In Katutura, the level of community organization is generally weak and mainly focused on getting services and infrastructure to the area, and improving the security situation. Nevertheless, many residents were concerned about the increasing number of children at risk (holding a 'needs' perspective rather than a 'rights' perspective), crime, alcoholism, domestic violence etc. The new system of elected community leaders (blockheads; section leaders and section committees) offers most perspectives for identifying, assessing, analyzing, prioritizing and addressing social problems, possibly integrating some of the parameter functions. Not only much capacity development is needed, but also additional incentives, as these leaders are functioning on a voluntary basis, and motivation and morale are already rather low.
Strategies to strengthen the position of the caregivers in order to become duty bearers who can be held more accountable, should include:
- Increasing and enhancing the options of resource poorest caregivers' to produce food, to generate income etc. (e.g. through group approach)
- Creating awareness and changing attitudes and behavior of parents (fathers and mothers) so they assume more responsibility towards their children
- Creating and strengthening supporting institutions and activities: Early Childhood Development Centers; adult literacy courses; nutritional information; health facilities; safe water & sanitation; assistance for victims of domestic violence and so on
- Improving access to information on legal and social rights, including channels for Government assistance
Additional recommendations are:
- To closely follow the implementation process of the cost recovery policy by the Directorate of Rural Water Supply, in particular with respect to their approach towards "marginalized groups" and cost sharing
- To closely follow the ongoing process of "decentralization", in particular concerning the opportunities created by the establishment of Village Development Committees. These VDCs might be able to pull off a more integrated/ holistic approach towards addressing community problems. VDCs could play an important role in formulating action plans, coordination and monitoring. The planned service centers (larger settlements) in each Constituency might provide new opportunities for channeling information on social services, counseling and assistance to victims of abuse and violence etc.

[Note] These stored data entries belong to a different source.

-- ==== Sys2Proof/Syntax.lean ====
section
/-! DEFINITION. The commands a host can start: one constructor per row of spec/opcode_table.json (30 R60, R67).
The data bytes of an UPDATE are not part of its word: they follow on the data channel (30 R62). -/

namespace Sys2Proof

/-- 30 R60, R67: "The host can start exactly the three operations". -/
inductive Instr where
  /-- INIT, `init(state)` (40 R72). -/
  | init
  /-- UPDATE, `update(state, bytes, length)` (41 R77): `len` data bytes follow on the data channel. -/
  | update (len : Nat)
  /-- FINAL, `final(state, out[20])` (44 R108). -/
  | final
deriving DecidableEq, Repr

end Sys2Proof
end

- To further study the possibility of introducing a professional counseling function at primary and secondary schools
- To follow and support the discussion and development of policies and strategies concerning various pensions and emergency relief
- To undertake studies on: a) the conditions of children living at cattle posts; b) the process of "marginalization" of men in Namibian society; and c) the actual and potential contribution of modern insurance policies to social security, and the performance of insurance companies in order to assess the need for "financial literacy" training or other measures to increase the accountability and transparency of these institutions.